JPs hire adviser on jail finance

BOONEVILLE -- The Logan County Quorum Court voted Monday to hire a Little Rock firm as bond counsel to advise the county on financing construction of a new county jail.

The nine justices of the peace present passed a resolution authorizing County Judge Ray Gack to negotiate a contract with the Little Rock law firm Friday, Eldredge and Clark to provide professional services as bond counsel for the Logan County detention center construction project.

Gack said the county has architectural plans for a jail that would hold up to 140 inmates and could cost about $10 million to build. But county officials said Monday they would prefer to build the jail to hold 100 inmates, the size that was recommended in a study conducted for the county.

Justice of the Peace Ken Hart of New Blaine said a jail with a 100-inmate capacity would cost less than one holding 140 and would reduce the amount of taxes the county would have to ask voters to approve.

"I think we're on the same page with that," Gack said.

The Quorum Court agenda for Monday's meeting had included a resolution to select the U.S. Department of Agriculture to provide financing for jail construction. The Quorum Court tabled the item until bond counsel has a chance to look over the county's plans, advise officials and meet with the court's jail committee on the best option to pay for the jail.

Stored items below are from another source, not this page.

-- ==== Sys2Proof/Machine/Pacer.lean ====
section
/-! DEFINITION. The Pacer and the window schedule's operations: pace reviews, accrual, pass starts, arming. -/

namespace Sys2Proof.Machine

/-! ## The union the Pacer reads (R90) -/

/-- The span of a window as distances from `now`, cut to `ahead`; none for a window that does not count: one that
is neither ARMED nor ACTIVE, holds no patrol, or is over (R90). -/
def WindowEntry.spanAhead (w : WindowEntry) (now : PartTime) (ahead : Nat) : Option (Nat × Nat) :=
  if (w.state = .armed ∨ w.state = .active) ∧ w.scope.getLsbD WorkClass.patrol.bit = true ∧
      hasReached now w.stop = false then
    some ((if w.state = .active ∨ hasReached now w.start = true then 0 else min ahead (durationFromTo now w.start)),
      min ahead (durationFromTo now w.stop))
  else none

/-- The length of a union of spans taken in order of their starts: what is covered so far ends at the first
component. -/
def addSpan (acc : Nat × Nat) (span : Nat × Nat) : Nat × Nat :=
  (max acc.1 span.2, acc.2 + (span.2 - max acc.1 span.1))

/-- The total length of the union of spans (R90). -/
def unionLength (spans : List (Nat × Nat)) : Nat :=
  ((List.insertionSort (fun a b => a.1 ≤ b.1) spans).foldl addSpan (0, 0)).2

/-- The part time left in the pass, in us; 0 when E has come (R105). -/
def State.timeLeft (s : State) : Nat :=
  if laterThan s.patrol.passEnd s.time then durationFromTo s.time s.patrol.passEnd else 0

/-- U, the held time ahead (R90). -/
def State.heldTimeAhead (s : State) : Nat :=
  unionLength (s.windows.toList.filterMap fun w => w.spanAhead s.time s.timeLeft)

/-! ## The pace review (R104 to R106) -/

/-- rate_max (R106). -/
def rateMax (p : Policy) : Nat := min 16384 (p.opsPerInterval * 256)

/-- A, the unheld intervals left in the pass (R105). -/
def State.unheldIntervals (s : State) : Nat := s.timeLeft / 1000 - s.heldTimeAhead / 1000

/-- The rate that would visit `lines` lines in `intervals` intervals, rounded up (R106). -/
def rawRate (lines intervals : Nat) : Nat := (lines * 256 + intervals - 1) / intervals

/-- A pace review sets the rate and the at-risk flag (R106). -/
def State.review (s : State) : State :=
  if s.linesRemaining = 0 then s
  else if s.unheldIntervals = 0 then
    { s with patrol := { s.patrol with rate := rateMax s.policy, atRisk := true } }
  else
    { s with patrol := { s.patrol with
        rate := min (rateMax s.policy) (max s.policy.minRate (rawRate s.linesRemaining s.unheldIntervals)),
        atRisk := decide (rateMax s.policy < rawRate s.linesRemaining s.unheldIntervals) } }

/-- A review asked for during a restart is not made: the rate and the flag are kept until the restart's own review
(R111, log 23). -/
def State.askReview (s : State) : State := if s.ready then s.review else s

/-! ## Accrual (R107) -/

/-- An interval that begins now accrues (R107, step 2). -/
def State.accrues (s : State) : Bool := s.ready && decide (s.policy.patrolEnable = 1) && !s.held .patrol

/-- Credit after the rate is added, within its cap (R107, step 3). -/
def State.creditAdded (s : State) : Nat := min (s.policy.opsPerInterval * 256) (s.patrol.credit + s.patrol.rate)

/-- The accrual of an interval (R107, step 3). -/
def State.accrue (s : State) : State :=
  { s with patrol := { s.patrol with
      credit := s.creditAdded % 256,
      owed := min s.policy.opsPerInterval (s.patrol.owed + s.creditAdded / 256) } }

/-! ## Passes (R99, R103, R112) -/

/-- A pass starts at the present part time, with the patrol period in force (R99, R112). -/
def State.startPass (s : State) (number : Nat) : State :=
  State.review
    { s with patrol := { s.patrol with
        passNumber := number, cursor := 0, passStart := s.time,
        passEnd := timeAfter s.time (s.policy.patrolPeriod * Config.second),
        corrected := 0, deepCorrected := 0, uncorrectable := 0, late := false } }

/-- The number of the next pass (R99; after the last number, log 18). -/
def nextPassNumber (n : Nat) : Nat :=
  if n < Config.counterMax then n + 1 else Config.passNumberAfterLast % Config.counterMax + 1

/-- The pass is complete: PASS_DONE, the next pass, its review (R99). -/
def State.completePass (s : State) : State :=
  (s.handPlain (.passDone s.patrol.passNumber s.patrol.passStart s.patrol.late s.patrol.corrected
    s.patrol.deepCorrected s.patrol.uncorrectable) none 0 0 []).startPass (nextPassNumber s.patrol.passNumber)

/-- A visit ends: the cursor advances, and the last one completes the pass (R94, R96, R99). -/
def State.endVisit (s : State) : State :=
  if s.patrol.cursor + 1 < s.lTotal then { s with patrol := { s.patrol with cursor := s.patrol.cursor + 1 } }
  else s.completePass

/-- E has come with lines remaining and the flag clear (R103). -/
def State.passIsLate (s : State) : Bool :=
  hasReached s.time s.patrol.passEnd && decide (1 ≤ s.linesRemaining) && !s.patrol.late

/-- The late flag is set and PASS_LATE journaled (R103). -/
def State.markLate (s : State) : State :=
  State.handPlain { s with patrol := { s.patrol with late := true } }
    (.passLate s.patrol.passNumber s.patrol.passEnd s.patrol.cursor s.linesRemaining) none 0 0 []

/-! ## Window records (R83 to R86, R92) -/

/-- The record as clamped: an end more than 4 h after the start becomes the start plus 4 h (R84; log 14). -/
def WindowEntry.clamped (w : WindowEntry) : WindowEntry :=
  if laterThan w.stop w.start = true ∧ Config.longestWindow < durationFromTo w.start w.stop then
    { w with stop := timeAfter w.start Config.longestWindow }
  else w

/-- The state an armed window takes (R84, steps 3 to 5). -/
def WindowEntry.armedState (w : WindowEntry) (now : PartTime) : WindowState :=
  if laterThan w.stop w.start = false ∨ hasReached now w.stop = true then .past
  else if hasReached now w.start then .active
  else .armed

/-- The entry armed from a line at `now` (R84). -/
def armedEntry (l : Line) (now : PartTime) : WindowEntry :=
  { (windowOfLine l .armed).clamped with state := (windowOfLine l .armed).clamped.armedState now }

/-- The 418 writes the record back after an arming, unless it is ARMED as the host wrote it (R84). -/
def armingWrites (l : Line) (now : PartTime) : Bool :=
  decide ((armedEntry l now).state ≠ .armed) || decide ((windowOfLine l .armed).clamped ≠ windowOfLine l .armed)

/-- Arm a mirror entry from a line, with its record write (R84). -/
def State.armWindow (s : State) (record : Nat) (l : Line) (now : PartTime) : State :=
  if armingWrites l now then (s.setWindow record (armedEntry l now)).requestRecord record
  else s.setWindow record (armedEntry l now)

/-- An entry changes its state as part time reaches its start or end (R86). -/
def State.turnWindow (s : State) (record : Nat) (st : WindowState) : State :=
  ((s.setWindow record { s.window record with state := st }).requestRecord record).askReview

/-- The mirror entry set from a record line re-read in the restart, with `now` the part time of the read (R92). -/
def State.rereadWindow (s : State) (record : Nat) (l : Option Line) (now : PartTime) : State :=
  match l with
  | none => s.setWindow record WindowEntry.emptyEntry
  | some line =>
    if windowStateField line = 0 then s.setWindow record WindowEntry.emptyEntry
    else if windowStateField line = 1 ∨ windowStateField line = 2 then s.armWindow record line now
    else if windowStateField line = 3 then s.setWindow record (windowOfLine line .past)
    else (s.setWindow record WindowEntry.emptyEntry).requestRecord record

end Sys2Proof.Machine
end

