-- ==== Sys2Proof/Machine/MigrationWork.lean ====
section
/-! DEFINITION. The Migration Engine: copy reads, copy writes and completion. -/

namespace Sys2Proof.Machine

/-- The copy read of the old physical row at the migration cursor (R133). -/
def State.grantCopyRead (s : State) (e : RemapEntry) (errors : List SliceError) : State :=
  let s1 := s.applyErrors e.rank e.oldRow e.cursor errors
  { s1 with
    migrationOp := some (openRecord (s1.decodeOf e.rank e.oldRow e.cursor (some (hostLineOf e.rank e.row e.cursor))
      s1.policy.backgroundBudget) none),
    counts := { s1.counts with migration := s1.counts.migration + 1 } }

/-- COPY_READ_GRANT (R133). -/
def execCopyReadGrant (errors : List SliceError) (s : State) : Host.Outcome State Fault Refusal :=
  act (fun s =>
    match s.migrationRequest with
    | some e => if s.mayGrant e.rank 5 then s.grantCopyRead e errors else s
    | none => s) s

/-- The migration count a class raises (R134). A column that is decoded again after a warm reset (R143) is counted again,
so the count goes on past 128, R132's range (DESIGN CHOICE, log 42). -/
def Migration.counted (m : Migration) : LineClass → Migration
  | .corrected => { m with corrected := m.corrected + 1 }
  | .deepCorrected => { m with deepCorrected := m.deepCorrected + 1 }
  | .uncorrectable => { m with uncorrectable := m.uncorrectable + 1 }
  | .poisoned => { m with poisoned := m.poisoned + 1 }
  | .clean | .erased => m

/-- The end of a copy read's decode: reports, counts, and the request of the copy write (R134, R135). -/
def State.endCopyDecode (s : State) (d : Decode) : State :=
  let s1 := s.report d .migration s.time
  { s1 with migration := s1.migration.map fun m => m.counted d.classify.cls,
            migrationOp := s.migrationOp.map fun op => op.toWrite d.classify.content }

/-- COPY_DECODE_END (R134). -/
def execCopyDecodeEnd (s : State) : Host.Outcome State Fault Refusal :=
  act (fun s =>
    match decodingOf s.migrationOp with
    | some d => s.endCopyDecode d
    | none => s) s

/-- The copy write to the spare line, or its drop (R135). -/
def State.copyWrite (s : State) (e : RemapEntry) (op : OpenLine) (c : Content) : State :=
  if op.isOpen then
    (s.writeLine e.rank (spareRow e.spare) e.cursor c).closeOthersOn e.rank (spareRow e.spare) e.cursor
  else { s with migration := s.migration.map fun m => { m with copiesDropped := m.copiesDropped + 1 } }

/-- The results of a retirement (R139, section 10.6). Each count's byte holds its low 8 bits (DESIGN CHOICE, log 42). -/
def Migration.results (m : Migration) (e : RemapEntry) : List FieldValue :=
  [byteField 32 e.spare, byteField 33 (byteOrAbsent e.earlier), byteField 34 m.corrected, byteField 35 m.deepCorrected,
   byteField 36 m.uncorrectable, byteField 37 m.poisoned, byteField 38 m.copiesDropped]

/-- The slot of a completed migration, if it has one, is written DONE (R139, step 5). -/
def State.finishMigrationSlot (s : State) (m : Migration) (e : RemapEntry) : State :=
  match m.slot with
  | some slot => s.finishTaken slot .ok .none (m.results e)
  | none => s

/-- An earlier spare row is given up (R139, step 2). -/
def State.discardEarlier (s : State) (e : RemapEntry) : State :=
  match e.earlier with
  | some i => s.setSpareState e.rank i .discarded
  | none => s

/-- The migration is complete, as one act (R139). -/
def State.completeMigration (s : State) (m : Migration) (e : RemapEntry) : State :=
  let s1 := s.changeRemap e.rank e.row fun x => { x with state := .active, cursor := 128, earlier := none }
  let s2 := ((s1.discardEarlier e).removeEntry e.rank e.row).handPlain
    (.rowRetired e.spare m.origin e.oldRow m.corrected m.deepCorrected m.uncorrectable m.poisoned m.copiesDropped)
    none e.rank e.row []
  State.startMigration { s2.finishMigrationSlot m e with migration := none }

/-- The copy of the column ends: the record is NONE, the cursor advances, and column 127 completes the migration
(R135, R139). A QUIESCE that this completes has its DONE write before the migration's records and writes (DESIGN CHOICE,
log 37). -/
def State.endCopy (s : State) (e : RemapEntry) : State :=
  let s1 := State.checkQuiesce { s with migrationOp := none }
  let s2 := s1.changeRemap e.rank e.row fun x => { x with cursor := x.cursor + 1 }
  if e.cursor + 1 < Config.columns then s2
  else
    match s2.migration with
    | some m => s2.completeMigration m e
    | none => s2

/-- COPY_WRITE_GRANT (R135, R139). -/
def execCopyWriteGrant (s : State) : Host.Outcome State Fault Refusal :=
  act (fun s =>
    match writingOf s.migrationOp, s.migratingEntry with
    | some (op, c), some e => if s.mayGrant op.rank 5 then (s.copyWrite e op c).endCopy e else s
    | _, _ => s) s

end Sys2Proof.Machine
end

County officials have discussed a 1-percentage-point sales tax increase, doubling the current 1 percent county sales tax, to pay for the project. If voters approved the tax increase, Gack said, half would be designated to pay for construction of the jail and would expire when the debt is paid off. The other half-percentage point increase in the sales tax would remain in place to generate revenue to pay jail maintenance and operating costs.

Gack said he hopes the county will be in position to put the tax question before voters in May or June.

"We're very hopeful the people will get behind this, because my main concern is the safety of the employees and inmates," Logan County Sheriff Boyd Hicks said Monday. "This facility is outdated and not a safe working environment."

Hicks and Gack, who is a former Logan County sheriff, said the county is in desperate need of a new jail. The current jail, which opened in 1989, has a capacity for 34 inmates. Hicks said it's common to have more than 40 incarcerated at a time.

The jail held 33 inmates Monday, Hicks said. He said he has kept the jail population low by releasing persons arrested on misdemeanors and nonviolent crimes. It has been difficult deciding whom to hold and whom to release, he said.

The state also has threatened to close the jail because of overcrowding and inadequate conditions, Hicks said.

He said that because of inadequate space, the sheriff's office cannot comply with the law to separate felons from misdemeanor inmates, to separate adjudicated inmates from those awaiting trial and to isolate inmates with psychiatric needs.

Hicks said his office had more than 1,500 outstanding warrants to serve, and even arresting 10 percent of those would overwhelm the jail. He said he hoped a new jail with larger capacity would prompt people to pay their fines and not risk going to jail.

The proposal calls for a jail with four prisoner pods and a central guard station where jailers could monitor inmates using video cameras, control panels to open and lock cells, and use a public address system to move inmates without coming into physical contact with them.

To provide for 100 inmates, one pod would be built but left unfinished until future needs call for more beds.

The sheriff's office employs 12 full- and part-time jailers. Hicks said he is calculating how many additional jailers would be needed for the new jail and how much his operating and maintenance expenses would be.

County officials are considering building the new jail on eight acres of land the county owns just south of the Paris Police Department on the east end of Paris.